┌──

/-- Settles O11: a mark and the two checks before the fetch stop both alike, and a fetched word does the same in both. -/
theorem stepIsTheInstructionCycle : Obligations.StepIsTheInstructionCycle := by
  intro u s
  rcases step_cases s with ⟨f, hf, h⟩ | ⟨hf, ha, h⟩ | ⟨hf, ha, hm, h⟩ | ⟨hf, ha, hm, h⟩
  · rw [h, instructionCycle, hf]
  · simp only [h, instructionCycle, hf, ha, Bool.not_false, if_true]
  · simp only [h, instructionCycle, hf, ha, hm, Bool.not_true, Bool.not_false, Bool.false_eq_true, if_true, if_false]
  · simp only [h, exec_decodeWord u, instructionCycle, hf, ha, hm, Bool.not_true, Bool.false_eq_true, if_false]

/-! ## The fault that is due, and what a completed instruction leaves -/

/-- What an instruction that completes can leave: a register written and `pc` moved, or a word stored where the access
is good, or a CSR written. -/
inductive Completed (s : State) : Instr → State → Prop
  | register (i : Instr) (rd : RegIdx) (v next : Word) : Completed s i ((s.writeReg rd v).setPc next)
  | store (rs1 rs2 : RegIdx) (imm : BitVec 12) (hm : s.admitted (s.readReg rs1 + imm.signExtend 32) 4 = true) :
      Completed s (.sw rs1 rs2 imm)
        ((s.memWrite (s.readReg rs1 + imm.signExtend 32) (s.readReg rs2)).setPc (s.pc + 4#32))
  | csr (c : CsrIdx) (rs1 : RegIdx) :
      Completed s (.csrw c rs1) ((s.writeCsr c (s.readReg rs1)).setPc (s.pc + 4#32))

section
variable {s t : State}

/-- A step of a running state raises the fault that is due, or none is due and the instruction completes. -/
theorem step_running_cases (hf : s.faultMark = none) :
    (∃ f, s.dueFault = some f ∧ step s = .next (s.raise f)) ∨
    (s.dueFault = none ∧ ∃ t, step s = .next t ∧ Completed s (decodeWord (s.memRead s.pc)) t) := by
  rcases step_cases s with ⟨f, hf', _⟩ | ⟨_, ha, h⟩ | ⟨_, ha, hm, h⟩ | ⟨_, ha, hm, h⟩
  · cases hf.symm.trans hf'
  · exact .inl ⟨_, by simp [State.dueFault, ha], h⟩
  · exact .inl ⟨_, by simp [State.dueFault, ha, hm], h⟩
  rw [h]
  rcases exec_effect s (decodeWord (s.memRead s.pc)) with
    ⟨w, hw, he⟩ | ⟨hw, a, hd, ⟨hda, he⟩ | ⟨hda, hdm, he⟩⟩ | ⟨hw, hd, he⟩
  · rcases decodeWord_meaning (s.memRead s.pc) with ⟨hw', -⟩ | ⟨hw', ht⟩
    · cases hw.symm.trans hw'
    · cases hw.symm.trans hw'
      exact .inl ⟨_, by simp [State.dueFault, ha, hm, ht], he⟩
  all_goals
    have ht : (coreDecode (s.memRead s.pc)).type ≠ .unsupported := by
      rcases decodeWord_meaning (s.memRead s.pc) with ⟨-, ht⟩ | ⟨hw', -⟩
      · exact ht
      · cases hw.symm.trans hw'
  · exact .inl ⟨_, by simp [State.dueFault, ha, hm, ht, hd, hda], he⟩
  · exact .inl ⟨_, by simp [State.dueFault, ha, hm, ht, hd, hda, hdm], he⟩
  · have hnone : s.dueFault = none := by
      cases hda : s.dataAddr (decodeWord (s.memRead s.pc)) with
      | none => simp [State.dueFault, ha, hm, ht, hda]
      | some a =>
        obtain ⟨hal, hadm⟩ := hd a hda
        simp [State.dueFault, ha, hm, ht, hda, hal, hadm]
    rcases he with ⟨rd, v, next, he⟩ | ⟨rs1, rs2, imm, hi, he⟩ | ⟨c, rs1, hi, he⟩
    · exact .inr ⟨hnone, _, he, .register _ rd v next⟩
    · obtain ⟨-, hadm⟩ := hd (s.readReg rs1 + imm.signExtend 32) (by rw [hi]; rfl)
      exact .inr ⟨hnone, _, he, hi ▸ .store rs1 rs2 imm hadm⟩
    · exact .inr ⟨hnone, _, he, hi ▸ .csr c rs1⟩

theorem Completed.faultMark_eq {i : Instr} (h : Completed s i t) : t.faultMark = s.faultMark := by
  cases h <;> simp

end

/-- Settles O15: a due fault is raised precisely; with none due the instruction completes, which leaves the mark
absent. -/
theorem stepRaisesTheDueFault : Obligations.StepRaisesTheDueFault := by
  intro s hf
  rcases step_running_cases hf with ⟨f, hdue, h⟩ | ⟨hdue, t, h, hc⟩
  · exact ⟨_, h, hdue.symm, fun f' hf' => by rw [Option.some.inj (hdue.symm.trans hf')]; rfl⟩
  · exact ⟨t, h, by rw [hc.faultMark_eq, hf, hdue], fun f hf' => by cases hdue.symm.trans hf'⟩

/-- Settles O13: every way an instruction ends is a next state; a mark stops the first step of a run. -/
theorem runningStepsAndFaultedIsTerminal : Obligations.RunningStepsAndFaultedIsTerminal := by
  refine ⟨fun i s => ?exec, fun s hf => ?running, fun s f k hf => core_run_fault k (step_of_faultMark hf)⟩
  case exec =>
    rcases exec_effect s i with ⟨_, _, h⟩ | ⟨_, _, _, ⟨_, h⟩ | ⟨_, _, h⟩⟩ |
      ⟨_, _, ⟨_, _, _, h⟩ | ⟨_, _, _, _, h⟩ | ⟨_, _, _, h⟩⟩ <;> exact ⟨_, h⟩
  case running =>
    obtain ⟨t, h, -⟩ := stepRaisesTheDueFault s hf
    exact ⟨t, h⟩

└──

Copy every record above exactly as it is.

## TASK ANSWER:
/-- Settles O11: a mark and the two checks before the fetch stop both alike, and a fetched word does the same in both. -/
theorem stepIsTheInstructionCycle : Obligations.StepIsTheInstructionCycle := by
  intro u s
  rcases step_cases s with ⟨f, hf, h⟩ | ⟨hf, ha, h⟩ | ⟨hf, ha, hm, h⟩ | ⟨hf, ha, hm, h⟩
  · rw [h, instructionCycle, hf]
  · simp only [h, instructionCycle, hf, ha, Bool.not_false, if_true]
  · simp only [h, instructionCycle, hf, ha, hm, Bool.not_true, Bool.not_false, Bool.false_eq_true, if_true, if_false]
  · simp only [h, exec_decodeWord u, instructionCycle, hf, ha, hm, Bool.not_true, Bool.false_eq_true, if_false]

/-! ## The fault that is due, and what a completed instruction leaves -/

/-- What an instruction that completes can leave: a register written and `pc` moved, or a word stored where the access
is good, or a CSR written. -/
inductive Completed (s : State) : Instr → State → Prop
  | register (i : Instr) (rd : RegIdx) (v next : Word) : Completed s i ((s.writeReg rd v).setPc next)
  | store (rs1 rs2 : RegIdx) (imm : BitVec 12) (hm : s.admitted (s.readReg rs1 + imm.signExtend 32) 4 = true) :
      Completed s (.sw rs1 rs2 imm)
        ((s.memWrite (s.readReg rs1 + imm.signExtend 32) (s.readReg rs2)).setPc (s.pc + 4#32))
  | csr (c : CsrIdx) (rs1 : RegIdx) :
      Completed s (.csrw c rs1) ((s.writeCsr c (s.readReg rs1)).setPc (s.pc + 4#32))

section
variable {s t : State}

/-- A step of a running state raises the fault that is due, or none is due and the instruction completes. -/
theorem step_running_cases (hf : s.faultMark = none) :
    (∃ f, s.dueFault = some f ∧ step s = .next (s.raise f)) ∨
    (s.dueFault = none ∧ ∃ t, step s = .next t ∧ Completed s (decodeWord (s.memRead s.pc)) t) := by
  rcases step_cases s with ⟨f, hf', _⟩ | ⟨_, ha, h⟩ | ⟨_, ha, hm, h⟩ | ⟨_, ha, hm, h⟩
  · cases hf.symm.trans hf'
  · exact .inl ⟨_, by simp [State.dueFault, ha], h⟩
  · exact .inl ⟨_, by simp [State.dueFault, ha, hm], h⟩
  rw [h]
  rcases exec_effect s (decodeWord (s.memRead s.pc)) with
    ⟨w, hw, he⟩ | ⟨hw, a, hd, ⟨hda, he⟩ | ⟨hda, hdm, he⟩⟩ | ⟨hw, hd, he⟩
  · rcases decodeWord_meaning (s.memRead s.pc) with ⟨hw', -⟩ | ⟨hw', ht⟩
    · cases hw.symm.trans hw'
    · cases hw.symm.trans hw'
      exact .inl ⟨_, by simp [State.dueFault, ha, hm, ht], he⟩
  all_goals
    have ht : (coreDecode (s.memRead s.pc)).type ≠ .unsupported := by
      rcases decodeWord_meaning (s.memRead s.pc) with ⟨-, ht⟩ | ⟨hw', -⟩
      · exact ht
      · cases hw.symm.trans hw'
  · exact .inl ⟨_, by simp [State.dueFault, ha, hm, ht, hd, hda], he⟩
  · exact .inl ⟨_, by simp [State.dueFault, ha, hm, ht, hd, hda, hdm], he⟩
  · have hnone : s.dueFault = none := by
      cases hda : s.dataAddr (decodeWord (s.memRead s.pc)) with
      | none => simp [State.dueFault, ha, hm, ht, hda]
      | some a =>
        obtain ⟨hal, hadm⟩ := hd a hda
        simp [State.dueFault, ha, hm, ht, hda, hal, hadm]
    rcases he with ⟨rd, v, next, he⟩ | ⟨rs1, rs2, imm, hi, he⟩ | ⟨c, rs1, hi, he⟩
    · exact .inr ⟨hnone, _, he, .register _ rd v next⟩
    · obtain ⟨-, hadm⟩ := hd (s.readReg rs1 + imm.signExtend 32) (by rw [hi]; rfl)
      exact .inr ⟨hnone, _, he, hi ▸ .store rs1 rs2 imm hadm⟩
    · exact .inr ⟨hnone, _, he, hi ▸ .csr c rs1⟩

theorem Completed.faultMark_eq {i : Instr} (h : Completed s i t) : t.faultMark = s.faultMark := by
  cases h <;> simp

end

/-- Settles O15: a due fault is raised precisely; with none due the instruction completes, which leaves the mark
absent. -/
theorem stepRaisesTheDueFault : Obligations.StepRaisesTheDueFault := by
  intro s hf
  rcases step_running_cases hf with ⟨f, hdue, h⟩ | ⟨hdue, t, h, hc⟩
  · exact ⟨_, h, hdue.symm, fun f' hf' => by rw [Option.some.inj (hdue.symm.trans hf')]; rfl⟩
  · exact ⟨t, h, by rw [hc.faultMark_eq, hf, hdue], fun f hf' => by cases hdue.symm.trans hf'⟩

/-- Settles O13: every way an instruction ends is a next state; a mark stops the first step of a run. -/
theorem runningStepsAndFaultedIsTerminal : Obligations.RunningStepsAndFaultedIsTerminal := by
  refine ⟨fun i s => ?exec, fun s hf => ?running, fun s f k hf => core_run_fault k (step_of_faultMark hf)⟩
  case exec =>
    rcases exec_effect s i with ⟨_, _, h⟩ | ⟨_, _, _, ⟨_, h⟩ | ⟨_, _, h⟩⟩ |
      ⟨_, _, ⟨_, _, _, h⟩ | ⟨_, _, _, _, h⟩ | ⟨_, _, _, h⟩⟩ <;> exact ⟨_, h⟩
  case running =>
    obtain ⟨t, h, -⟩ := stepRaisesTheDueFault s hf
    exact ⟨t, h⟩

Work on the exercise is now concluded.